The following shell code shows how to build the container image using `docker` and convert the container image to a `Singularity` image. 

In [6]:
%%sh

cd container

####################################################
########## Download and unzip the dataset ##########
####################################################
cd ../data/
wget https://danilop.s3-eu-west-1.amazonaws.com/reInvent-Workshop-Data-Backup.zip && unzip reInvent-Workshop-Data-Backup.zip
mv reInvent-Workshop-Data-Backup/* ./
rm -rf reInvent-Workshop-Data-Backup reInvent-Workshop-Data-Backup.zip
cd ../container/

###################################################################################
######### Build the SageMaker Container & Convert it to Singularity image #########
###################################################################################
algorithm_name=sagemaker-keras-text-classification

chmod +x sagemaker_keras_text_classification/train
chmod +x sagemaker_keras_text_classification/serve

# Get the region defined in the current configuration

fullname="local_${algorithm_name}:latest"

# Get the login command from ECR and execute it directly
$(aws ecr get-login --no-include-email --region ${region} --registry-ids 763104351884)
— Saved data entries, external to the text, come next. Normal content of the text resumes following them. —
/-- A supply falls below its minimum (R896, R898, R907). `io`: VDD_IO33 alone, so that every 3.3 V input reads low and E-stop acts;
else the device's state is lost. What a low `RST_N` or `PERST_N` does is a command of its own. -/
def Dev.supplyLoss (d : Dev) (io : Bool) : Dev :=
  if io then
    let d := (List.range 25).foldl (fun d i => d.rawEdge i false) d
    let d := (List.range 8).foldl (fun d c => d.quadrature c false false) d
    d.enterSafe 2 3
  else
    let d := d.deviceReset .por true
    { d with pins := { d.pins with lost := true, rstLow := true, thermHold := false, scanOut := none } }

/-! ### The boot ROM (R120-R128) -/

/-- Decoded boot mode (Table 3-2): 0 flash, 1 host load, 2 recovery. -/
def Glb.bootCode (g : Glb) : Nat := min g.bootMode.toNat 2

/-- Image selection in flash boot mode (R124, R125): slot, FALLBACK and image; none where neither slot is valid. -/
def Dev.pickImage (d : Dev) : Option (Bool × Bool × Image) :=
  let h := d.bootHeader
  let wdt := h.2 && decide (d.glb.last = 3)
  let first := if wdt then !h.1 else h.1
  match d.slotImage first with
  | some i => some (first, wdt, i)
  | none => (d.slotImage (!first)).map (fun i => (!first, true, i))

/-- What the ROM reads of the flash: the boot header and the slots it tries (R124). -/
def Dev.romReads (d : Dev) : List (Nat × Nat) :=
  let h := d.bootHeader
  let first := if h.2 && decide (d.glb.last = 3) then !h.1 else h.1
  (0, 12) :: d.slotExtents first ++ (if (d.slotImage first).isSome then [] else d.slotExtents (!first))

/-- The ROM starts the Kiln: it selects an image, or serves the PF mailbox itself. Nobody answers the mailboxes meanwhile. -/
def Dev.romStart (d : Dev) : Dev :=
  let d := { d with
    mbx := SMap.mapV {} (fun _ m => { m with ready := false }) d.mbx
    kiln := { d.kiln with fw := .none, nonce := none, staged := none, sram := false, wrote := [] } }
  let g := d.glb
  let m := g.bootCode
  let d := if m = 0 then d.spiRead true d.romReads else d
  let rom (d : Dev) (fb : Bool) : Dev := { d with
    glb := { g with mode := BitVec.ofNat 2 m, slot := false, fallback := fb, recovery := decide (m ≠ 1), trial := false }
    kiln := { d.kiln with next := .rom, img := {} } }
  if m = 0 then
    match d.pickImage with
    | some (s, fb, i) => { d with
        glb := { g with mode := 0, slot := s, fallback := fb, recovery := false }
        kiln := { d.kiln with next := .fw, img := i } }
    | none => rom d (d.bootHeader.2 && decide (g.last = 3))
  else rom d false

/-- The test-time remaps of the OTP fuses (R488). -/
def Dev.otpRemaps (d : Dev) : Dev := d.fuse.remaps.foldl (fun d x => d.updCore x.1 (·.useSpare x.2.1 x.2.2.1 x.2.2.2)) d

/-- The PLL has locked, or was locked at a warm reset, and the domains are released; the remaps of OTP are applied, then the Kiln leaves
reset unless a thermal trip holds it (R115, R488, R934). -/
def Dev.pllLocked (d : Dev) (f : BootFacts) : Dev :=
  if (d.glb.phase ≠ .pll && d.glb.phase ≠ .warm) || d.pins.thermHold then d
  else ({ d.otpRemaps with glb := { d.glb with phase := .boot }, kiln := { d.kiln with facts := f } } : Dev).romStart

/-- A Kiln restart (R192, R193): the Kiln alone is reloaded. -/
def Dev.kilnRestart (d : Dev) : Dev := d.romStart

/-! ### The boot of the firmware (R128, R129, R136, R137, R183, R184, R820, R821) -/

/-- An entry of the store that is skipped, or a stored set that is refused (code 0x0033). -/
def Dev.skipRecord (d : Dev) (type idx : Nat) : Dev :=
  d.record { cls := 7, source := 3, code := 0x0033, info := place idx 0 16 + place type 16 16 }

/-- The firmware looks at the banks: not in recovery, and not where the flash does not answer. -/
def Dev.storeRead (d : Dev) : Bool := !d.glb.recovery && (decide (d.glb.bootCode = 0) || d.kiln.facts.flash)

/-- The store is in use at this boot: it is looked at, and some bank is valid. -/
def Dev.storeUsed (d : Dev) : Bool := d.storeRead && d.selected.isSome

/-- What the firmware reads of the flash as it comes up: the boot header, for TRIAL, and both banks (R124, R136). -/
def Dev.bootReads (d : Dev) : Dev :=
  d.spiRead false ((if d.glb.bootCode = 0 && !d.kiln.sram then [(0, 12)] else []) ++
    (if d.storeRead then d.bankExtents false ++ d.bankExtents true else []))

/-- A device setting: the last stored value that SET_CONFIG would take, or the default (Table 4-8). -/
def bootSetting (rs : List (Nat × List Byte)) (key dflt : Nat) (ok : Nat → Bool) : Nat :=
  rs.foldl (fun v r => if r.1 = key && r.2.length = 4 && ok (fieldAt r.2 0 4) then fieldAt r.2 0 4 else v) dflt

/-- Settings and boot status. -/
def Dev.bootSettings (d : Dev) (recs : List (Nat × List Byte)) (used : Bool) : Dev :=
  let rs := parseSettings 16384 ((recordData recs 0x0001).getD [])
  let pool := d.fuse.grade.pool
  let size := bootSetting rs 0x0010 pool (fun v => decide (1 ≤ v) && decide (v ≤ pool))
  let bank : BitVec 2 := match d.selected with
    | some s => if used then (if s.1 then 1 else 0) else 2
    | none => 2
  let seq : W32 := match d.selected with
    | some s => if used then s.2.1 else 0
    | none => 0
  let h := d.bootHeader
  { d with
    glb := { d.glb with
      src := BitVec.ofNat 2 (bootSetting rs 0x0001 0 (fun v => decide (v ≤ 2)))
      backstep := bootSetting rs 0x0002 0 (fun v => decide (v ≤ 1)) == 1
      cfgBank := bank
      cfgSeq := seq
      cfgDefault := !used
      trial := decide (d.glb.bootCode = 0) && !d.kiln.sram && h.2 && h.1 == d.glb.slot }
    kiln := { d.kiln with
      perstScope := bootSetting rs 0x0003 0 (fun v => decide (v ≤ 1)) == 1
      target := bootSetting rs 0x0011 d.fuse.grade.guar (fun v => decide (1 ≤ v) && decide (v ≤ d.fuse.grade.ceil)) }
    blw := { d.blw with size := size, leaseCap := min d.pins.tc size }
    mem := { d.mem with ecc := bootSetting rs 0x0012 0 (fun v => decide (v ≤ 1)) == 1 } }

/-- Training (R818, R820, R821). -/
def Dev.train (d : Dev) : Dev :=
  let f := d.kiln.facts
  if f.trainFail = 0 then
    let den : BitVec 2 := if f.big then 2 else 1
    { d with mem := { d.mem with density := den, usable := usableMiB den d.mem.ecc } }
  else
    ({ d with mem := { d.mem with density := 0, usable := 0, trainFail := f.trainFail } }).record
      { cls := 5, source := 10, code := 0x0031, info := f.trainFail.toNat }

/-- The row remaps of record 0x0010 (R495, R496). -/
def Dev.bootRemaps (d : Dev) (recs : List (Nat × List Byte)) : Dev :=
  let b := (recordData recs 0x0010).getD []
  if fieldAt b 0 8 ≠ d.fuse.devid.toNat then d
  else (List.range ((b.length - 8) / 4)).foldl (fun d i =>
    let e := b.drop (8 + 4 * i)
    let n := fieldAt e 0 1
    let mem := bits (fieldAt e 1 1) 0 2
    let w := fieldAt e 2 2
    let row := bits w 0 10
    let k := bits w 10 3
    let bad := decide (17 < n) || decide (2 < fieldAt e 1 1) || decide (bits w 13 3 ≠ 0) || decide (memRows mem ≤ row) ||
      SMap.get false (d.core n).spares (spareKey mem (bankOf row) k)
    if bad then d.skipRecord 0x0010 i else d.updCore n (·.useSpare mem row k)) d

/-- The fence map (R605, R606). -/
def Dev.bootFences (d : Dev) (recs : List (Nat × List Byte)) : Dev :=
  let b := (recordData recs 0x0011).getD []
  if fieldAt b 0 8 ≠ d.fuse.devid.toNat then d
  else (List.range ((b.length - 8) / 4)).foldl (fun d i =>
    let e := b.drop (8 + 4 * i)
    let n := fieldAt e 0 1
    if decide (17 < n) || decide (fieldAt e 1 1 = 0) || decide (7 < fieldAt e 1 1) || decide (fieldAt e 2 2 ≠ 0) then d.skipRecord 0x0011 i
    else if (d.core n).st = .fenced then d
    else (d.fencePlain n 6).updCore n (fun c => { c with persist := true })) d

/-- TEST 0 of every other core, and the ACTIVE set (R582, R607, R626). -/
def Dev.bootCores (d : Dev) : Dev :=
  let f := d.kiln.facts
  let bad := allCores.filter (fun n => f.testFail.getLsbD n && decide ((d.core n).st ≠ .fenced))
  let d := bad.foldl (fun d n => ((d.fencePlain n 5).persistFence n f.flash).2) d
  ((allCores.filter (fun n => decide ((d.core n).st = .banked))).take d.kiln.target).foldl (Dev.activate 0) d

/-- The registers that a TAG of record 0x0030 names (R675). -/
def Dev.bootMio (d : Dev) (tag : Nat) (b : List Byte) : Dev :=
  let v := fieldAt b 0 8
  if tag = 0x1000 then d.putOutCfg .kiln 0x700010 v 0xFFFFFFFF
  else if tag < 0x1200 then d.putEncCfg .kiln (0x700100 + 16 * (tag - 0x1100)) (tag - 0x1100) v 0xFFFFFFFF
  else d.putInCfg .kiln (0x700200 + 8 * (tag - 0x1200)) (tag - 0x1200) v 0xFFFFFFFFFFFFFFFF

/-- A TAG of Motion I/O. -/
def mioTag (t : Nat) : Bool := t == 0x1000 || (decide (0x1100 ≤ t) && decide (t < 0x1108)) || (decide (0x1200 ≤ t) && decide (t < 0x1219))
/-- A TAG of an SLE block. -/
def sleTag (t : Nat) : Bool := decide (t ≤ 5) || (decide (0x100 ≤ t) && decide (t < 0x110))

/-- Record 0x0030 (R676). -/
def Dev.bootSle (d : Dev) (recs : List (Nat × List Byte)) : Dev :=
  match recordData recs 0x0030 with
  | none => d
  | some b =>
    let es := (parseRecords 16384 b).zipIdx
    let d := es.foldl (fun d e => if mioTag e.1.1 then d.bootMio e.1.1 e.1.2 else d) d
    let d := es.foldl (fun d e =>
      if mioTag e.1.1 then d
      else if !sleTag e.1.1 || decide (e.1.2.length < sleSize e.1.1 e.1.2) || (d.sleBad e.1.1 e.1.2).any Prod.snd then d.skipRecord 0x0030 e.2
      else { d with sle := { d.sle with shadow := d.sle.shadow.block e.1.1 e.1.2 } }) d
    if d.setBad d.sle.shadow then
      let w := d.draw
      ({ w.2 with sle := { w.2.sle with shadow := {} } }).skipRecord 0x0030 (Config.freeWord w.1).toNat
    else
      let c := d.sle.shadow
      ({ d with sle := { ({ d.sle with shadow := { c with gainNew := false } } : Sle).install c with applied := true } } : Dev).safeOuts

/-- Record 0x0020 (R787). -/
def Dev.bootNet (d : Dev) (recs : List (Nat × List Byte)) : Dev :=
  match recordData recs 0x0020 with
  | none => d
  | some b =>
    let es := (parseNet 8192 b).zipIdx
    let bad (r : NetRec) : Bool :=
      if r.kind = 0 then
        let shared := decide (0x10 ≤ r.id) && decide (r.id < 0x20)
        !(shared || decide (r.id ≤ 4)) || (if shared then r.unit != 0xFF else decide (1 < r.unit)) ||
          decide (r.data.length < ethSize r.id r.data) || (ethBad r.id r.data).any Prod.snd
      else r.kind != 1 || decide (127 < r.unit) || decide (4095 < r.id)
    let d := es.foldl (fun d e => if bad e.1 then d.skipRecord 0x0020 e.2 else d) d
    let blocks (d : Dev) (u : Nat) : Dev := es.foldl (fun d e =>
      if !bad e.1 && e.1.kind == 0 && e.1.unit == u then d.ethShadow (u % 255) e.1.id e.1.data else d) d
    let d := blocks (blocks (blocks d 0xFF) 0) 1
    let apply (d : Dev) (p : Nat) : Dev :=
      if d.ethSetBad p then
        let w := d.draw
        w.2.skipRecord 0x0020 (Config.freeWord w.1).toNat
      else d.ethInstall p
    let d := apply (apply d 0) 1
    es.foldl (fun d e =>
      if !bad e.1 && e.1.kind == 1 then
        d.setSession e.1.id (some { sessionOf e.1.unit e.1.data true with open_ := false, dormant := true })
      else d) d

/-- The firmware comes up for the first time after a device reset (R820, R910): settings, DRAM, cores, control I/O, network. -/
def Dev.bootFirmware (d : Dev) : Dev :=
  let used := d.storeUsed
  let recs := if used then d.records else []
  let d := (d.bootSettings recs used).train
  let d := (((d.bootRemaps recs).bootFences recs).bootCores).bootSle recs
  let d := d.bootNet recs
  { d with kiln := { d.kiln with booted := true }, pins := { d.pins with vid := some d.fuse.vid } }

/-- Boot status after a Kiln restart (R890). -/
def Dev.restartStatus (d : Dev) : Dev :=
  let used := d.storeUsed
  let h := d.bootHeader
  let g := d.glb
  let g : Glb := { g with trial := decide (g.bootCode = 0) && !d.kiln.sram && h.2 && h.1 == g.slot, cfgDefault := !used }
  match d.selected with
  | some s => if used then { d with glb := { g with cfgBank := if s.1 then 1 else 0, cfgSeq := s.2.1 } }
    else { d with glb := { g with cfgBank := 2, cfgSeq := 0 } }
  | none => { d with glb := { g with cfgBank := 2, cfgSeq := 0 } }

/-- FWREADY is set: by the firmware on every mailbox, by the ROM on the PF's (R116, R127, R192). A request that was accepted before a Kiln
restart is looked at by whoever answers now (log 54): its opcode may not be implemented any more (R22, R126). -/
def Dev.fwReady (d : Dev) : Dev :=
  if !d.clocked then d
  else
    let d := match d.kiln.fw, d.kiln.next with
      | .none, .fw => (if d.kiln.booted then d.bootReads.restartStatus else d.bootReads.bootFirmware)
      | _, _ => d
    let who := if d.kiln.fw = .none then d.kiln.next else d.kiln.fw
    let fs := match who with
      | .none => []
      | .rom => [0]
      | .fw => List.range 128
    let d := fs.foldl (fun d f => d.updMbox f (fun m => { m with ready := true })) d
    let d := { d with
      kiln := { d.kiln with fw := who, next := .none }
      glb := { d.glb with phase := if who = .none then d.glb.phase else .ready }
      pcie := { d.pcie with crs := if decide (who = .none) || d.pcie.perst then d.pcie.crs else false } }
    (fs.filter (fun f => (d.mbox f).busy)).foldl Dev.screen d

/-! ### Reset requests and errors (R113, R814, R847, R855, R856, R862) -/

/-- A write of `GLB_RSTCTL`. -/
def Dev.rstCtl (d : Dev) (v : Nat) : Dev := if bits v 0 16 = 0xC0DE then d.warmReset .swrst else d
# Build the docker image locally with the image name
# In the "Dockerfile", modify the source image to select one of the available deep learning docker containers images:
# https://aws.amazon.com/releasenotes/available-deep-learning-containers-images
docker build  -t ${algorithm_name} .
docker tag ${algorithm_name} ${fullname}

# Build Singularity image from local docker image
sifname="local_sagemaker-keras-text-classification.sif"
sudo singularity build ${sifname} docker-daemon:${fullname}

################################
########## Local Test ########## 
################################
cd ../data
cp -a . ../container/local_test/test_dir/input/data/training/
cd ../container
cd local_test

### Train
./train_local.sh ../${sifname}

### Prediction
#./serve_local.sh ../${fullname}

Archive:  reInvent-Workshop-Data-Backup.zip
   creating: reInvent-Workshop-Data-Backup/
  inflating: reInvent-Workshop-Data-Backup/glove.6B.100d.txt  
  inflating: reInvent-Workshop-Data-Backup/newsCorpora.csv  
Sending build context to Docker daemon  1.093GB
Step 1/9 : FROM 763104351884.dkr.ecr.us-east-2.amazonaws.com/tensorflow-training:1.14.0-cpu-py36-ubuntu16.04
 ---> e6a210ff54e4
Step 2/9 : RUN apt-get update &&     apt-get install -y nginx imagemagick graphviz
 ---> Using cache
 ---> 32ff2dce1af3
Step 3/9 : RUN pip install --upgrade pip
 ---> Using cache
 ---> 4e1b65ea3a65
Step 4/9 : RUN pip install gevent gunicorn flask tensorflow_hub seqeval graphviz nltk spacy tqdm
 ---> Using cache
 ---> d97c22f6de86
Step 5/9 : RUN python -m spacy download en_core_web_sm
 ---> Using cache
 ---> 14c8854a1901
Step 6/9 : RUN python -m spacy download en
 ---> Using cache
 ---> 185661d9e15d
Step 7/9 : ENV PATH="/opt/program:${PATH}"
 ---> Using cache
 ---> b5d5c6867074
Step 8/9 : COPY sagemaker_ke

--2020-06-08 21:40:00--  https://danilop.s3-eu-west-1.amazonaws.com/reInvent-Workshop-Data-Backup.zip
Resolving danilop.s3-eu-west-1.amazonaws.com (danilop.s3-eu-west-1.amazonaws.com)... 52.218.101.40
Connecting to danilop.s3-eu-west-1.amazonaws.com (danilop.s3-eu-west-1.amazonaws.com)|52.218.101.40|:443... connected.
HTTP request sent, awaiting response... 200 OK
Length: 163330090 (156M) [application/zip]
Saving to: ‘reInvent-Workshop-Data-Backup.zip’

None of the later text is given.